Now, because the early 21st century is presenting a case for a new educational paradigm, change is coming.

The California Community Colleges Board of Governors last week endorsed a list of wide-ranging reforms, the overall purpose of which is to redirect the path for students to both graduate, and move on to finish a four-year degree.

It is an especially bold move, and not altogether agreeable to everyone.

For the most part, the system's managers have to face the reality of a collapse in the funding net from the state, the result of decades of general fiscal mismanagement, and a Great Recession that has managed to change just about everyone's life in one way or another.

The state's budget problems have translated to real-time issues for the 2.6 million mostly young Californians who depend on community colleges to help them build a solid career foundation.

We mentioned the reform package is not universally accepted. Most of the opposition is coming from students who see the reorganization strategy as penalizing low-income and other disadvantaged students. More about that in a moment.

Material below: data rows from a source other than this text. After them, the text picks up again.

-- ==== Sys2Proof/Laws/Ops.lean ====
section
/-! SUPPORT. The shared operations: for each, once, everything it can do. -/
namespace Sys2Proof.Machine

/-! Commands end in a state -/

@[simp] theorem done_next (s : State) : done s = .next s := rfl

theorem runs_done {i : Instr} {s t : State} {P : State → Prop} (h : exec i s = done t) (hP : P t) : Runs i s P := ⟨t, h, hP⟩

/-- A command's next state is the one it ends in. -/
theorem next_of_done {i : Instr} {s t u : State} (h : exec i s = done t) (hu : exec i s = .next u) : u = t := by
  rw [h] at hu
  cases hu
  rfl

/-! Updates of one component -/

@[simp] theorem tenant_setTenant_same (s : State) (t : Nat) (x : Tenant) : (s.setTenant t x).tenant t = x := by
  simp [State.tenant, State.setTenant]
theorem tenant_setTenant_ne (s : State) {t u : Nat} (x : Tenant) (h : t ≠ u) : (s.setTenant t x).tenant u = s.tenant u := by
  simp [State.tenant, State.setTenant, Tbl.get_put_ne _ _ _ h]
@[simp] theorem elaT_setEla_same (s : State) (t : Nat) (x : ElaTen) : (s.setEla t x).elaT t = x := by simp [State.elaT, State.setEla]
theorem elaT_setEla_ne (s : State) {t u : Nat} (x : ElaTen) (h : t ≠ u) : (s.setEla t x).elaT u = s.elaT u := by
  simp [State.elaT, State.setEla, Tbl.get_put_ne _ _ _ h]
@[simp] theorem stream_setStream_same (s : State) (n : Nat) (x : Stream) : (s.setStream n x).stream n = x := by
  simp [State.stream, State.setStream]
theorem stream_setStream_ne (s : State) {n m : Nat} (x : Stream) (h : n ≠ m) : (s.setStream n x).stream m = s.stream m := by
  simp [State.stream, State.setStream, Tbl.get_put_ne _ _ _ h]
@[simp] theorem prt_setPrt_same (s : State) (n : Nat) (p : Port) : (s.setPrt n p).prt n = p := by simp [State.prt, State.setPrt]
theorem prt_setPrt_ne (s : State) {n m : Nat} (p : Port) (h : n ≠ m) : (s.setPrt n p).prt m = s.prt m := by
  simp [State.prt, State.setPrt, Tbl.get_put_ne _ _ _ h]
@[simp] theorem ch_setCh_same (s : State) (n : Nat) (c : TtuChan) : (s.setCh n c).ch n = c := by simp [State.ch, State.setCh]
theorem ch_setCh_ne (s : State) {n m : Nat} (c : TtuChan) (h : n ≠ m) : (s.setCh n c).ch m = s.ch m := by
  simp [State.ch, State.setCh, Tbl.get_put_ne _ _ _ h]
@[simp] theorem canC_setCan_same (s : State) (k : Nat) (c : Can) : (s.setCan k c).canC k = c := by simp [State.canC, State.setCan]
theorem canC_setCan_ne (s : State) {k l : Nat} (c : Can) (h : k ≠ l) : (s.setCan k c).canC l = s.canC l := by
  simp [State.canC, State.setCan, Tbl.get_put_ne _ _ _ h]
@[simp] theorem cap_setCap_same (s : State) (u : Nat) (c : CapUnit) : (s.setCap u c).cap u = c := by simp [State.cap, State.setCap]
theorem cap_setCap_ne (s : State) {u v : Nat} (c : CapUnit) (h : u ≠ v) : (s.setCap u c).cap v = s.cap v := by
  simp [State.cap, State.setCap, Tbl.get_put_ne _ _ _ h]
@[simp] theorem mailbox_setMailbox_same (s : State) (w : Nat) (m : Mailbox) : (s.setMailbox w m).mailbox w = m := by
  simp [State.mailbox, State.setMailbox]
theorem mailbox_setMailbox_ne (s : State) {w v : Nat} (m : Mailbox) (h : w ≠ v) : (s.setMailbox w m).mailbox v = s.mailbox v := by
  simp [State.mailbox, State.setMailbox, Tbl.get_put_ne _ _ _ h]
@[simp] theorem qp_setQp_same (s : State) (w q : Nat) (x : QPair) : (s.setQp w q x).qp w q = x := by simp [State.qp, State.setQp]
theorem qp_setQp_ne (s : State) {w q v p : Nat} (x : QPair) (h : qpKey w q ≠ qpKey v p) : (s.setQp w q x).qp v p = s.qp v p := by
  simp [State.qp, State.setQp, Tbl.get_put_ne _ _ _ h]
@[simp] theorem link_setLink_same (s : State) (h : Nat) (l : HostLink) : (s.setLink h l).link h = l := by simp [State.link, State.setLink]
theorem link_setLink_ne (s : State) {h k : Nat} (l : HostLink) (e : h ≠ k) : (s.setLink h l).link k = s.link k := by
  simp [State.link, State.setLink, Tbl.get_put_ne _ _ _ e]
@[simp] theorem slot_setSlot_same (s : State) (n : Nat) (k : KeySlot) : (s.setSlot n k).slot n = k := by simp [State.slot, State.setSlot]
theorem slot_setSlot_ne (s : State) {n m : Nat} (k : KeySlot) (h : n ≠ m) : (s.setSlot n k).slot m = s.slot m := by
  simp [State.slot, State.setSlot, Tbl.get_put_ne _ _ _ h]
@[simp] theorem schT_setSch_same (s : State) (t : Nat) (c : SchTen) : (s.setSch t c).schT t = c := by simp [State.schT, State.setSch]
theorem schT_setSch_ne (s : State) {t u : Nat} (c : SchTen) (h : t ≠ u) : (s.setSch t c).schT u = s.schT u := by
  simp [State.schT, State.setSch, Tbl.get_put_ne _ _ _ h]
@[simp] theorem pub_setPub_same (s : State) (i : Nat) (p : Pub) : (s.setPub i p).pub i = p := by simp [State.pub, State.setPub]
theorem pub_setPub_ne (s : State) {i j : Nat} (p : Pub) (h : i ≠ j) : (s.setPub i p).pub j = s.pub j := by
  simp [State.pub, State.setPub, Tbl.get_put_ne _ _ _ h]
@[simp] theorem sub_setSub_same (s : State) (i : Nat) (p : Sub) : (s.setSub i p).sub i = p := by simp [State.sub, State.setSub]
theorem sub_setSub_ne (s : State) {i j : Nat} (p : Sub) (h : i ≠ j) : (s.setSub i p).sub j = s.sub j := by
  simp [State.sub, State.setSub, Tbl.get_put_ne _ _ _ h]
@[simp] theorem loop_setLoop_same (s : State) (n : Nat) (l : Loop) : (s.setLoop n l).loop n = l := by simp [State.loop, State.setLoop]
theorem loop_setLoop_ne (s : State) {n m : Nat} (l : Loop) (h : n ≠ m) : (s.setLoop n l).loop m = s.loop m := by
  simp [State.loop, State.setLoop, Tbl.get_put_ne _ _ _ h]
@[simp] theorem conv_setConv_same (s : State) (k : Nat) (c : Adc) : (s.setConv k c).conv k = c := by simp [State.conv, State.setConv]
theorem conv_setConv_ne (s : State) {k l : Nat} (c : Adc) (h : k ≠ l) : (s.setConv k c).conv l = s.conv l := by
  simp [State.conv, State.setConv, Tbl.get_put_ne _ _ _ h]
@[simp] theorem parTen_setParTen_same (s : State) (t : Nat) (p : PairTen) : (s.setParTen t p).parTen t = p := by
  simp [State.parTen, State.setParTen]
theorem parTen_setParTen_ne (s : State) {t u : Nat} (p : PairTen) (h : t ≠ u) : (s.setParTen t p).parTen u = s.parTen u := by
  simp [State.parTen, State.setParTen, Tbl.get_put_ne _ _ _ h]
@[simp] theorem amdSlot_setAmd_same (s : State) (k : Nat) (x : AmdSlot) : (s.setAmd k x).amdSlot k = x := by simp [State.amdSlot, State.setAmd]
theorem amdSlot_setAmd_ne (s : State) {k l : Nat} (x : AmdSlot) (h : k ≠ l) : (s.setAmd k x).amdSlot l = s.amdSlot l := by
  simp [State.amdSlot, State.setAmd, Tbl.get_put_ne _ _ _ h]
@[simp] theorem stg_setStg_same (s : State) (n : Nat) (g : Option KeyStaging) : Tbl.get none (s.setStg n g).kvs.stg n = g := by
  simp [State.setStg]
theorem stg_setStg_ne (s : State) {n m : Nat} (g : Option KeyStaging) (h : n ≠ m) :
    Tbl.get none (s.setStg n g).kvs.stg m = Tbl.get none s.kvs.stg m := by simp [State.setStg, Tbl.get_put_ne _ _ _ h]
@[simp] theorem slots_setStg (s : State) (n : Nat) (g : Option KeyStaging) : (s.setStg n g).kvs.slots = s.kvs.slots := rfl
@[simp] theorem edges_pushEdge_same (s : State) (g : Nat) (x : Stamp) :
    Tbl.get [] (s.pushEdge g x).edges g = Tbl.get [] s.edges g ++ [⟨x, s.frc⟩] := by simp [State.pushEdge]
@[simp] theorem out_emit (s : State) (o : Out) : (s.emit o).out = s.out ++ [o] := rfl

/-! What a requester reads -/

theorem busGet_busSet (l : List (Requester × BusPort)) (q r : Requester) (p : BusPort) :
    busGet (busSet l q p) r = if q = r then p else busGet l r := by
  induction l with
  | nil => simp [busSet, busGet]
  | cons e l ih =>
    obtain ⟨a, x⟩ := e
    by_cases ha : a = q
    · subst ha
      by_cases hr : a = r <;> simp [busSet, busGet, hr]
    · by_cases hr : a = r
      · subst hr
        simp [busSet, busGet, ha, Ne.symm ha]
      · simp [busSet, busGet, ha, hr, ih]

@[simp] theorem port_setPort_same (s : State) (q : Requester) (p : BusPort) : (s.setPort q p).port q = p := by
  simp [State.port, State.setPort, busGet_busSet]
theorem port_setPort_ne (s : State) {q r : Requester} (p : BusPort) (h : q ≠ r) : (s.setPort q p).port r = s.port r := by
  simp [State.port, State.setPort, busGet_busSet, h]

/-- An answer changes what that requester's read returned, and nothing else. -/
theorem answer_spec (s : State) (q : Requester) (v : Nat) :
    s.answer q v = { s with bus := (s.answer q v).bus } ∧ ((s.answer q v).port q).data = BitVec.ofNat 32 v ∧
    ((s.answer q v).port q).latch = (s.port q).latch ∧ ((s.answer q v).port q).held = (s.port q).held ∧
    ∀ r, r ≠ q → (s.answer q v).port r = s.port r := by
  refine ⟨rfl, ?_, ?_, ?_, fun r hr => ?_⟩ <;> simp [State.answer]
  exact port_setPort_ne s _ (Ne.symm hr)

/-- A clear of a counter register keeps what the present FRC count has counted (R9). -/
theorem clrCount_spec (s : State) (r : Reg) (i j : Nat) :
    s.clrCount r i j = { s with rf := (s.clrCount r i j).rf, now := (s.clrCount r i j).now } ∧
    (s.clrCount r i j).rg r i j = s.countedNow r i j ∧
    ∀ bl : List Nat, regAddr r i j / 0x10000 ∈ bl → RegsKept bl s (s.clrCount r i j) := by
  refine ⟨rfl, ?_, fun bl hb => (regsKept_setRg s r _ i j hb).trans (RegsKept.of_rf bl rfl)⟩
  show (s.setRg r (s.countedNow r i j) i j).rg r i j = _
  rw [rg_setRg_same]
  exact Nat.mod_eq_of_lt (Nat.lt_of_le_of_lt (Nat.sub_le _ _) (rg_lt s r i j))

/-- A read of RC flags returns the register as it reads and clears its RC bits; a read of RC counters returns and clears what
they held before the events of the present FRC count (R7, R9). -/
theorem readClear_spec (s : State) (q : Requester) (r : Reg) (i j : Nat) :
    s.readClear q r i j = { s with bus := (s.readClear q r i j).bus, rf := (s.readClear q r i j).rf
                                   now := (s.readClear q r i j).now } ∧
    (rcCounts r = false → ((s.readClear q r i j).port q).data = BitVec.ofNat 32 (readReg s r i j) ∧
      (s.readClear q r i j).rg r i j = (s.rg r i j - (s.rg r i j &&& (regInfo r).rc))) ∧
    (rcCounts r = true → ((s.readClear q r i j).port q).data = BitVec.ofNat 32 (readReg s r i j - s.countedNow r i j) ∧
      (s.readClear q r i j).rg r i j = s.countedNow r i j) ∧
    ∀ bl : List Nat, regAddr r i j / 0x10000 ∈ bl → RegsKept bl s (s.readClear q r i j) := by
  unfold State.readClear
  have hp : ∀ v, ((s.answer q v).port q).data = BitVec.ofNat 32 v := fun v => (answer_spec s q v).2.1
  cases h : rcCounts r with
  | true =>
    refine ⟨rfl, fun hf => absurd hf (by decide), fun _ => ⟨hp _, ?_⟩, fun bl hb => ?_⟩
    · exact (clrCount_spec (s.answer q _) r i j).2.1
    · exact (RegsKept.of_rf bl rfl).trans ((clrCount_spec (s.answer q _) r i j).2.2 bl hb)
  | false =>
    refine ⟨rfl, fun _ => ⟨hp _, ?_⟩, fun hf => absurd hf (by decide), fun bl hb => ?_⟩
    · show ((s.answer q _).setRg r _ i j).rg r i j = _
      rw [rg_setRg_same]
      exact Nat.mod_eq_of_lt (Nat.lt_of_le_of_lt (Nat.sub_le _ _) (rg_lt s r i j))
    · exact (RegsKept.of_rf bl rfl).trans (regsKept_setRg _ r _ i j hb)

/-! Almond, credits and drops -/

/-- Almond counts at one key and nowhere else; MRAM waits for a flush (R382, R383). -/
theorem almondAdd_spec (s : State) (k n : Nat) :
    s.almondAdd k n = { s with ltl := (s.almondAdd k n).ltl } ∧
    Tbl.get 0 (s.almondAdd k n).ltl.cur k = satAdd 64 (Tbl.get 0 s.ltl.cur k) n ∧
    (s.almondAdd k n).ltl.mram = s.ltl.mram ∧
    ∀ j, j ≠ k → Tbl.get 0 (s.almondAdd k n).ltl.cur j = Tbl.get 0 s.ltl.cur j := by
  refine ⟨rfl, by simp [State.almondAdd], rfl, fun j hj => ?_⟩
  simp [State.almondAdd, Tbl.get_upd_ne _ _ _ (Ne.symm hj)]

/-- Taking n credits of an owner (R17). -/
theorem takeCredits_spec (s : State) (b o n : Nat) :
    s.takeCredits b o n = { s with crd := (s.takeCredits b o n).crd } ∧
    Tbl.get 0 (s.takeCredits b o n).crd.used (crdKey b o) = Tbl.get 0 s.crd.used (crdKey b o) + n ∧
    (s.takeCredits b o n).crd.drops = s.crd.drops ∧ (s.takeCredits b o n).avail b o = s.avail b o - n ∧
    ∀ k, k ≠ crdKey b o → Tbl.get 0 (s.takeCredits b o n).crd.used k = Tbl.get 0 s.crd.used k := by
  refine ⟨rfl, by simp [State.takeCredits], rfl, ?_, fun k hk => ?_⟩
  · simp [State.avail, State.takeCredits]
    omega
  · simp [State.takeCredits, Tbl.get_upd_ne _ _ _ (Ne.symm hk)]

/-- Returning one credit of an owner (R25). -/
theorem giveCredit_spec (s : State) (b o : Nat) :
    s.giveCredit b o = { s with crd := (s.giveCredit b o).crd } ∧
    Tbl.get 0 (s.giveCredit b o).crd.used (crdKey b o) = Tbl.get 0 s.crd.used (crdKey b o) - 1 ∧
    (s.giveCredit b o).crd.drops = s.crd.drops ∧
    ∀ k, k ≠ crdKey b o → Tbl.get 0 (s.giveCredit b o).crd.used k = Tbl.get 0 s.crd.used k := by
  refine ⟨rfl, by simp [State.giveCredit], rfl, fun k hk => ?_⟩
  simp [State.giveCredit, Tbl.get_upd_ne _ _ _ (Ne.symm hk)]

/-- A drop: the owner's counter and the boundary's bit of QCR_EXH (R18). -/
theorem countDrop_spec (s : State) (b o : Nat) (hb : b < 64) :
    s.countDrop b o = { s with crd := (s.countDrop b o).crd, rf := (s.countDrop b o).rf, now := (s.countDrop b o).now } ∧
    Tbl.get 0 (s.countDrop b o).crd.drops (crdKey b o) = satInc 32 (Tbl.get 0 s.crd.drops (crdKey b o)) ∧
    (s.countDrop b o).crd.used = s.crd.used ∧ (s.countDrop b o).flag .QCR_EXH b = true ∧
    ∀ bl : List Nat, 30 ∈ bl → RegsKept bl s (s.countDrop b o) := by
  refine ⟨rfl, by simp [State.countDrop, State.setFlag, State.orRg], rfl, flag_setFlag_same _ _ _ _ hb, fun bl h => ?_⟩
  exact (RegsKept.of_rf bl rfl).trans (regsKept_setFlag _ .QCR_EXH b 0 0 h)

/-! Walnut -/

/-- A fire of a disabled source does nothing. -/
theorem fireRaw_off (s : State) (src arg arg2 : Nat) (p : Bool) (k : Nat) (h : s.flag .EVR_SRCCFG 31 src = false) :
    s.fireRaw src arg arg2 p k = s := by
  simp only [State.flag] at h
  simp [State.fireRaw, h]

What has so many young people upset is that, for the past half-century, community colleges have been following the state's Master Plan for High Education, which essentially ensures that community colleges - unlike so many four-year colleges and universities - will be open to everyone, and at relatively low cost.

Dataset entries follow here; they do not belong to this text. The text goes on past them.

-- ==== Sys2Proof/Tests/Slice0.lean ====
section
/-! SUPPORT. Tests of the model. The first group shows each check of WellFormed refusing an ill-formed command; the others
show, for each clause of a statement that has hypotheses, a concrete state that meets them together, and that the command
does there what the clause says. Expected values come from the rules that the statement cites. -/
namespace Sys2Proof.Tests
open Sys2Proof Sys2Proof.Machine

set_option Elab.async false

/-- The state at the beginning of its FRC count: no event of this count has come yet. -/
def fresh (s : State) : State := { s with now := s.instant }

/-- In s the command answers a next state of which p holds. -/
def runsIn (i : Instr) (s : State) (p : State → Bool) : Bool :=
  match exec i s with
  | .next t => p t
  | _ => false

/-- The same of s as its FRC count begins. -/
def runs (i : Instr) (s : State) (p : State → Bool) : Bool := runsIn i (fresh s) p

/-- The command leaves the state as it was. -/
def keeps (i : Instr) (s : State) : Bool := runs i s fun t => decide (t = fresh s)

/-- The state after reset with main domains on, a running supervisor and a loaded image. -/
def base : State :=
  { State.reset with
    pwr := { State.reset.pwr with on := 0xFFFF, phases := 7, supRuns := true }
    boot := { State.reset.boot with loaded := true } }

/-- A state with the registers listed (register, value, index) set in addition. -/
def regs (s : State) (l : List (Reg × Nat × Nat)) : State :=
  l.foldl (fun s e => s.setRg e.1 e.2.1 e.2.2) s

/-- The same state at FRC count f; without a time commit the device time then is f nanoseconds. -/
def atFrc (s : State) (f : Nat) : State := { s with tb := { s.tb with frc := f } }
/-! Every check of WellFormed refuses a command that breaks it, and passes the largest value it admits -/

theorem smoke_port : (Instr.pauseHoldEnd 8).wellFormed = false ∧ (Instr.pauseHoldEnd 7).wellFormed = true := by decide
theorem smoke_tenant : (Instr.freezeTimeout 4096).wellFormed = false ∧ (Instr.freezeTimeout 4095).wellFormed = true := by decide
theorem smoke_link : (Instr.perstRelease 4).wellFormed = false ∧ (Instr.perstRelease 3).wellFormed = true := by decide
theorem smoke_stream : (Instr.filterStep 4096).wellFormed = false ∧ (Instr.filterStep 4095).wellFormed = true := by decide
theorem smoke_channel : (Instr.ttuSet 32).wellFormed = false ∧ (Instr.ttuSet 31).wellFormed = true := by decide
theorem smoke_phi : (Instr.frameTransmit 0 256).wellFormed = false ∧ (Instr.frameTransmit 0 255).wellFormed = true := by decide
theorem smoke_tile : (Instr.fetch 128 0).wellFormed = false ∧ (Instr.fetch 127 0).wellFormed = true := by decide
theorem smoke_slot : (Instr.fetch 0 32).wellFormed = false ∧ (Instr.fetch 0 31).wellFormed = true := by decide
theorem smoke_group : (Instr.armPreset 4).wellFormed = false ∧ (Instr.armPreset 3).wellFormed = true := by decide
theorem smoke_tap : (Instr.outputCreditExpiry 0 4).wellFormed = false ∧ (Instr.outputCreditExpiry 0 3).wellFormed = true := by decide
theorem smoke_boundary : (Instr.creditReturn 16 0 0).wellFormed = false ∧ (Instr.creditReturn 15 0 0).wellFormed = true := by decide
theorem smoke_loop : (Instr.loopRun 64).wellFormed = false ∧ (Instr.loopRun 63).wellFormed = true := by decide
theorem smoke_conv : (Instr.adcScan 2).wellFormed = false ∧ (Instr.adcScan 1).wellFormed = true := by decide
theorem smoke_input : (Instr.adcResRead .walnut 16).wellFormed = false ∧ (Instr.adcResRead .walnut 15).wellFormed = true := by decide
theorem smoke_can : (Instr.initClear 4).wellFormed = false ∧ (Instr.initClear 3).wellFormed = true := by decide
theorem smoke_pub : (Instr.pendingRelease 8192).wellFormed = false ∧ (Instr.pendingRelease 8191).wellFormed = true := by decide
theorem smoke_sub : (Instr.subscriptionTimeout 16384).wellFormed = false ∧ (Instr.subscriptionTimeout 16383).wellFormed = true := by decide
theorem smoke_unit : (Instr.rowClose 16).wellFormed = false ∧ (Instr.rowClose 15).wellFormed = true := by decide
theorem smoke_domain : (Instr.domainOff 16).wellFormed = false ∧ (Instr.domainOff 15).wellFormed = true := by decide
theorem smoke_pll : (Instr.pllStop 7).wellFormed = false ∧ (Instr.pllStop 6).wellFormed = true := by decide
theorem smoke_queue : (Instr.nop 0 8).wellFormed = false ∧ (Instr.nop 0 7).wellFormed = true := by decide
theorem smoke_class : (Instr.rxBuf 0 8).wellFormed = false ∧ (Instr.rxBuf 0 7).wellFormed = true := by decide
theorem smoke_byte : (Instr.zeroise 256).wellFormed = false ∧ (Instr.zeroise 255).wellFormed = true := by decide
theorem smoke_half : (Instr.ltlInc 0 65536).wellFormed = false ∧ (Instr.ltlInc 0 65535).wellFormed = true := by decide
theorem smoke_word : (Instr.rrdWrite 0 (2 ^ 32)).wellFormed = false ∧ (Instr.rrdWrite 0 (2 ^ 32 - 1)).wellFormed = true := by decide
theorem smoke_double : (Instr.rollfloorWrite (2 ^ 64)).wellFormed = false ∧ (Instr.rollfloorWrite (2 ^ 64 - 1)).wellFormed = true := by decide
theorem smoke_key : (Instr.graceEnd 16384).wellFormed = false ∧ (Instr.graceEnd 16383).wellFormed = true := by decide
theorem smoke_task : (Instr.wdogAbort 0 24).wellFormed = false ∧ (Instr.wdogAbort 0 23).wellFormed = true := by decide
theorem smoke_three : (Instr.sysrstRelease ⟨1, 8⟩).wellFormed = false ∧ (Instr.powerOn 0 ⟨0, 8⟩ true true).wellFormed = false := by decide
theorem smoke_fourteen : (Instr.dcFreeze true 16384).wellFormed = false ∧ (Instr.dcFreeze true 16383).wellFormed = true := by decide
theorem smoke_side : (Instr.sysrstRelease ⟨2, 0⟩).wellFormed = false ∧ (Instr.sysrstRelease ⟨1, 7⟩).wellFormed = true := by decide
theorem smoke_amd_slot : (Instr.stageDone 4).wellFormed = false ∧ (Instr.stageDone 3).wellFormed = true := by decide
theorem smoke_nibble : (Instr.swtrig 16 0).wellFormed = false ∧ (Instr.swtrig 15 0).wellFormed = true := by decide
theorem smoke_two : (Instr.histogramSample 4).wellFormed = false ∧ (Instr.histogramSample 3).wellFormed = true := by decide
theorem smoke_six : (Instr.ltlHadd 0 64 0).wellFormed = false ∧ (Instr.ltlHadd 0 63 0).wellFormed = true := by decide
theorem smoke_in : (Instr.swcIcntRead .walnut 15 0).wellFormed = false ∧ (Instr.swcIcntRead .walnut 14 0).wellFormed = true := by decide
theorem smoke_tamper : (Instr.tamper 7).wellFormed = false ∧ (Instr.tamper 6).wellFormed = true := by decide
theorem smoke_mailer : (Instr.canError 0 8 none true).wellFormed = false ∧ (Instr.canError 0 7 (some { sof := 0 }) true).wellFormed = true := by decide
theorem smoke_size : (Instr.registerWrite .supervisor 0 3 0).wellFormed = false ∧ (Instr.registerWrite .supervisor 0 4 0).wellFormed = true := by decide
theorem smoke_window : (Instr.mailboxReply 4097).wellFormed = false ∧ (Instr.mailboxReply 4144).wellFormed = true := by decide
theorem smoke_ring : (Instr.cqHeadWrite 0 8 0).wellFormed = false ∧ (Instr.cqHeadWrite 4096 68 0).wellFormed = true := by decide
theorem smoke_vf : (Instr.functionLevelReset 0 1025).wellFormed = false ∧ (Instr.functionLevelReset 0 1024).wellFormed = true := by decide
theorem smoke_option : (Instr.start 0 (some 8)).wellFormed = false ∧ (Instr.start 0 (some 7)).wellFormed = true := by decide
theorem smoke_requester : (Instr.svxParseRead (.vf 4 1)).wellFormed = false ∧ (Instr.svxParseRead (.pf 3)).wellFormed = true := by decide
theorem smoke_can_frame : (Instr.canFrameRx 0 { idw := 0, dlc := 16, data := [] } 0).wellFormed = false ∧
    (Instr.canFrameRx 0 { idw := 0, dlc := 15, data := [] } 0).wellFormed = true := by decide

/-- No row of the table has bits, so no word spells a command. -/
theorem test_no_table_word : decodeTableWord 32 0 = none ∧ (State.reset.withFetchWord 32 0).pending = [] := by decide +kernel

/-- The queue: its front command runs on the rest; on an empty queue the FRC counts. -/
theorem wit_queue :
    (base.pending = []) ∧ (match step { base with pending := [.wdogKick 0x5A, .seal] } with
      | .next t => decide (t.pending = [.seal]) | _ => false) = true ∧
    (match step (atFrc base (2 ^ 64 - 1)) with | .next t => decide (t.frc = 0) | _ => false) = true := by
  decide +kernel

/-- The invariant holds after reset, and its memory clause of a listed byte. -/
theorem wit_invariant : State.reset.Inv ∧ ({ base with mem := [(5, 1), (9, 2)] } : State).Inv ∧ ¬ ({ base with mem := [(5, 0)] } : State).Inv := by
  unfold State.Inv
  decide +kernel

/-- The CRC of R436 over its check string. -/
theorem test_crc64 : crc64 [0x31, 0x32, 0x33, 0x34, 0x35, 0x36, 0x37, 0x38, 0x39] = 0x995DC9BBDF1939FA := by decide +kernel

/-! The management space -/

theorem wit_wide_low_read :
    let s := base.setRg .TMB_CMT_AT 0x123456789
    s.busAddr .supervisor (regAddr .TMB_CMT_AT 0 0) = some (regAddr .TMB_CMT_AT 0 0) ∧
    s.regAt (regAddr .TMB_CMT_AT 0 0) = some ⟨.TMB_CMT_AT, 0, 0, false⟩ ∧ (regInfo .TMB_CMT_AT).wide = true ∧
    runs (.reg64LowRead .supervisor (regAddr .TMB_CMT_AT 0 0)) s (fun t =>
      decide ((t.port .supervisor).data = 0x23456789 ∧ (t.port .supervisor).latch = [(regAddr .TMB_CMT_AT 0 0, 1)])) = true := by
  decide +kernel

That strategy has worked to near perfection for the past 50 years. Young people from all walks of life - and some not so young - have taken advantage of readily accessible, affordable  classes at community colleges.

The success of that way of doing things can be found everywhere on the Central Coast. Rare is the business or government agency that doesn't have Hancock College grads, or workers who improved and enhanced their skills in one or more of Hancock's course offerings.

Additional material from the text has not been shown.